В книге рассказывается история главного героя, который сталкивается с различными проблемами и препятствиями на протяжении всего своего путешествия. По пути он встречает множество второстепенных персонажей, которые играют важные роли в истории. Благодаря опыту главного героя книга исследует такие темы, как любовь, потеря, надежда и стойкость. По мере того, как главный герой преодолевает свои трудности, он усваивает ценные уроки жизни и растет как личность.

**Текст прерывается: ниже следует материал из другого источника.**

-- ==== Sys2Proof/Machine/Loader.lean ====
section
/-!
DEFINITION. The loader's structural checks (R117 codes 0x01 to 0x0F but for SIGNATURE, R689's order) and the reading of each
section's body. A section's check is a list of (byte offset, the field is as stated); the failing field at the lowest offset is
reported, and a rule about the whole body after every field, at offset 0.
-/
namespace Sys2Proof.Machine

/-- The first failing field of a section: the lowest offset whose check does not hold. -/
def firstBad (c : List (Nat × Bool)) : Option Nat :=
  (c.filter (fun p => !p.2)).foldl (fun a p => match a with
    | none => some p.1
    | some m => some (min m p.1)) none

/-- The check of a field of `n` zero bytes, reported at its offset (R689). -/
def zeroAt (b : Bytes) (off n : Nat) : List (Nat × Bool) :=
  [(off, (List.range n).all (fun i => byteAt b (off + i) == 0))]

/-- A rule on the field at `off`. -/
def chk (off : Nat) (ok : Bool) : Nat × Bool := (off, ok)

/-- The failing part of a section of type `ty`: its fields, then a rule on the whole body, at offset 0 (R689). -/
def sectionBad (ty : Nat) (fields : List (Nat × Bool)) (whole : Bool) : Option (Nat × Nat × Nat) :=
  match firstBad fields with
  | some o => some (12, ty, o)
  | none => if whole then none else some (12, ty, 0)

/-- Ascending without repeats. -/
def ascending : List Nat → Bool
  | a :: b :: r => decide (a < b) && ascending (b :: r)
  | _ => true

/-! NODE (R116) -/

def readNode (b : Bytes) : NodeSec :=
  { nodeId := leAt b 0 3, h := byteAt b 4, hmax := byteAt b 5, e := signed 8 (byteAt b 6), lPeer := byteAt b 7,
    wH := leAt b 8 4, parentPri := leAt b 12 3, parentAlt := leAt b 16 3, portPri := byteAt b 20, portAlt := byteAt b 21 }

/-- Bits [31:24] of the word that holds NODE_ID are taken to be zero bytes (log entry 132). -/
def checkNode (role hdrNode : Nat) (b : Bytes) : List (Nat × Bool) :=
  let n := readNode b
  [chk 0 (n.nodeId == hdrNode && byteAt b 3 == 0 &&
      (if role = 1 then decide (n.nodeId ≤ 0xFFFFF) else decide (0x100000 ≤ n.nodeId ∧ n.nodeId ≤ 0xFFFFFE))),
   chk 4 (if role = 1 then n.h == 0 else if role = 2 then decide (1 ≤ n.h ∧ n.h ≤ 14) else n.h == n.hmax),
   chk 5 (decide (1 ≤ n.hmax ∧ n.hmax ≤ 15) && (role == 3 || decide (n.h < n.hmax))),
   chk 6 (decide (-10 ≤ n.e ∧ n.e ≤ 10)),
   chk 7 (decide (1 ≤ n.lPeer ∧ n.lPeer ≤ 8)),
   chk 8 (if role = 1 then n.wH == 0 else decide (1000 ≤ n.wH ∧ n.wH ≤ 1000000)),
   chk 12 (if role = 3 then n.parentPri == 0xFFFFFF else true),
   chk 16 (if role = 3 then n.parentAlt == 0xFFFFFF else n.parentAlt != n.parentPri && n.parentAlt != n.nodeId),
   chk 20 (if role = 1 then n.portPri == 0 else if role = 2 then decide (n.portPri ≤ 175) else n.portPri == 0xFF),
   chk 21 (if role = 1 then n.portAlt == 1
      else if role = 2 then decide (n.portAlt ≤ 175) && n.portAlt != n.portPri else n.portAlt == 0xFF)]
   ++ zeroAt b 22 10

/-! CAPTURE (R225 to R227) -/

def readLane (w : Nat) : LaneEnt :=
  { lane := w % 4096, mode := (w / 4096) % 4, vis := (w / 16384) % 4, owner := (w / 65536) % 64 }

def capLanes (b : Bytes) : Nat := leAt b 0 4

/-- Offset L of R225. -/
def capRingOff (b : Bytes) : Nat := roundUp (0x1A0 + 4 * capLanes b) 16

def readCapture (rings : Nat) (b : Bytes) : CaptureSec :=
  let fl := leAt b 4 4
  let ringEn := fl.testBit 2
  { lanes := (List.range (capLanes b)).map (fun i => readLane (leAt b (0x1A0 + 4 * i) 4)),
    engEn := fl.testBit 0, optabEn := fl.testBit 1, ringEn := ringEn, healthEn := fl.testBit 3, stepEn := fl.testBit 4,
    profKinds := (fl / 256) % 64, obsCap := leAt b 8 4, stale := leAt b 12 2,
    engines := setBits 512 (leAt b 0x10 64), sensors := setBits 256 (leAt b 0x50 32), links := setBits 256 (leAt b 0x70 32),
    traces := setBits 64 (leAt b 0x90 8),
    memStacks := ((List.range 64).map (fun i => (i, byteAt b (0xA0 + 4 * i)))).filter (fun p => p.2 != 0),
    rings := if ringEn then
        ((List.range rings).map (fun i => (i, leAt b (capRingOff b + 2 * i) 2))).filter (fun p => p.2 != 0xFFFF)
      else [] }

def checkCapture (g : Integ) (role : Nat) (b : Bytes) : List (Nat × Bool) :=
  let newt := role == 1
  let c := readCapture g.rings b
  let fl := leAt b 4 4
  let n := capLanes b
  [chk 0 (decide (n ≤ g.counters) && (newt || n == 0)),
   chk 4 (fl &&& 0xFFFFC0E0 == 0 && (!c.optabEn || c.engEn) && (newt || fl &&& 0x17 == 0)),
   chk 8 (decide (1 ≤ c.obsCap ∧ c.obsCap ≤ 30)),
   chk 12 (leAt b 14 2 == 0),
   chk 0x10 ((c.engEn || leAt b 0x10 64 == 0) && (newt || leAt b 0x10 64 == 0) && c.engines.all (fun e => decide (e < g.engines))),
   chk 0x90 (c.traces.all (fun t => decide (t < g.traces)))]
  ++ zeroAt b 0x98 8
  ++ (List.range 64).map (fun i => chk (0xA0 + 4 * i)
      (leAt b (0xA1 + 4 * i) 3 == 0 && decide (byteAt b (0xA0 + 4 * i) ≤ 128) &&
        (byteAt b (0xA0 + 4 * i) == 0 || decide (i < Config.memStacks g))))
  ++ (List.range (min n g.counters)).map (fun i =>
      let w := leAt b (0x1A0 + 4 * i) 4
      let l := readLane w
      chk (0x1A0 + 4 * i) (decide (w < 2 ^ 22) && decide (l.vis ≤ 2) && decide (l.mode ≤ 2) && decide (l.lane < g.counters) &&
        (if l.vis = 1 then decide (1 ≤ l.owner ∧ l.owner ≤ g.views) else l.owner == 0) &&
        (i == 0 || decide ((readLane (leAt b (0x1A0 + 4 * (i - 1)) 4)).lane < l.lane))))
  ++ zeroAt b (0x1A0 + 4 * n) (capRingOff b - (0x1A0 + 4 * n))
  ++ (if c.ringEn then (List.range g.rings).map (fun i =>
      chk (capRingOff b + 2 * i) (decide (leAt b (capRingOff b + 2 * i) 2 < 1024) || leAt b (capRingOff b + 2 * i) 2 == 0xFFFF)) else [])

/-- The bytes of a CAPTURE body (R225). -/
def captureLen (g : Integ) (b : Bytes) : Nat :=
  if (readCapture g.rings b).ringEn then roundUp (capRingOff b + 2 * g.rings) 16 else capRingOff b

/-! FEATURE (R351 to R354) -/

def readFeat (b : Bytes) (i : Nat) : FeatDesc :=
  let o := 0x20 + 48 * i
  { hash := leAt b o 4, cls := byteAt b (o + 4), pre := byteAt b (o + 5) % 16, k := byteAt b (o + 5) / 16,
    xform := byteAt b (o + 6), selfHealth := (byteAt b (o + 7)).testBit 0, srcA := leAt b (o + 8) 4, srcB := leAt b (o + 12) 4,
    srcC := leAt b (o + 16) 4, p0 := leAt b (o + 0x18) 8, p1 := leAt b (o + 0x20) 8 }

def tabOff (b : Bytes) : Nat := leAt b 4 4

def readTab (b : Bytes) (i : Nat) : BinTab :=
  let o := tabOff b + 16 * i
  { ty := byteAt b o, vals := (List.range (leAt b (o + 2) 2)).map (fun k => leAt b (tabOff b + leAt b (o + 4) 4 + 8 * k) 8) }

def readFeature (b : Bytes) : FeatureSec :=
  { feats := (List.range (leAt b 0 2)).map (readFeat b), tabs := (List.range (leAt b 2 2)).map (readTab b) }

def srcKind (s : Nat) : Nat := s / 2 ^ 28
def srcPart (s : Nat) : Nat := (s / 2 ^ 20) % 16
def srcItem (s : Nat) : Nat := (s / 16) % 65536
def srcSub (s : Nat) : Nat := s % 16
def fieldSub (s : Nat) : Nat := (s / 2 ^ 24) % 16

/-- A SAMPLE source names a part, item and sub-item that the capture map produces (R283, R688). -/
def sampleOk (cap : Option CaptureSec) (s : Nat) : Bool :=
  match cap with
  | none => false
  | some c =>
    let it := srcItem s
    let sb := srcSub s
    (s / 2 ^ 24) % 16 == 0 &&
    match srcPart s with
    | 1 => (match c.lanes[it]? with
        | some l => decide (sb ≤ 3) && !(sb == 0 && l.mode == 1) && !(sb == 1 && l.mode == 0)
        | none => false)
    | 2 => c.engEn && decide (it < c.engines.length) && decide (sb ≤ 3)
    | 3 => c.engEn && decide (it < 16) && sb == 0
    | 4 => c.ringEn && decide (it < (groupsInUse c).length) && decide (sb ≤ 3)
    | 5 => c.healthEn && decide (it < c.memStacks.length) && decide (sb ≤ 5)
    | 6 => c.healthEn && decide (it < c.sensors.length) && decide (sb ≤ 5)
    | 7 => c.healthEn && decide (it < c.links.length) && decide (sb ≤ 1)
    | 8 => c.stepEn && decide (it < 4) && decide (sb ≤ 3)
    | _ => false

В книге рассказывается история главного героя, который сталкивается с различными проблемами и препятствиями на протяжении всего своего путешествия. По пути он встречает множество второстепенных персонажей, которые играют важные роли в истории. Благодаря опыту главного героя книга исследует такие темы, как любовь, потеря, надежда и стойкость. По мере того, как главный герой преодолевает свои трудности, он усваивает ценные уроки жизни и растет как личность.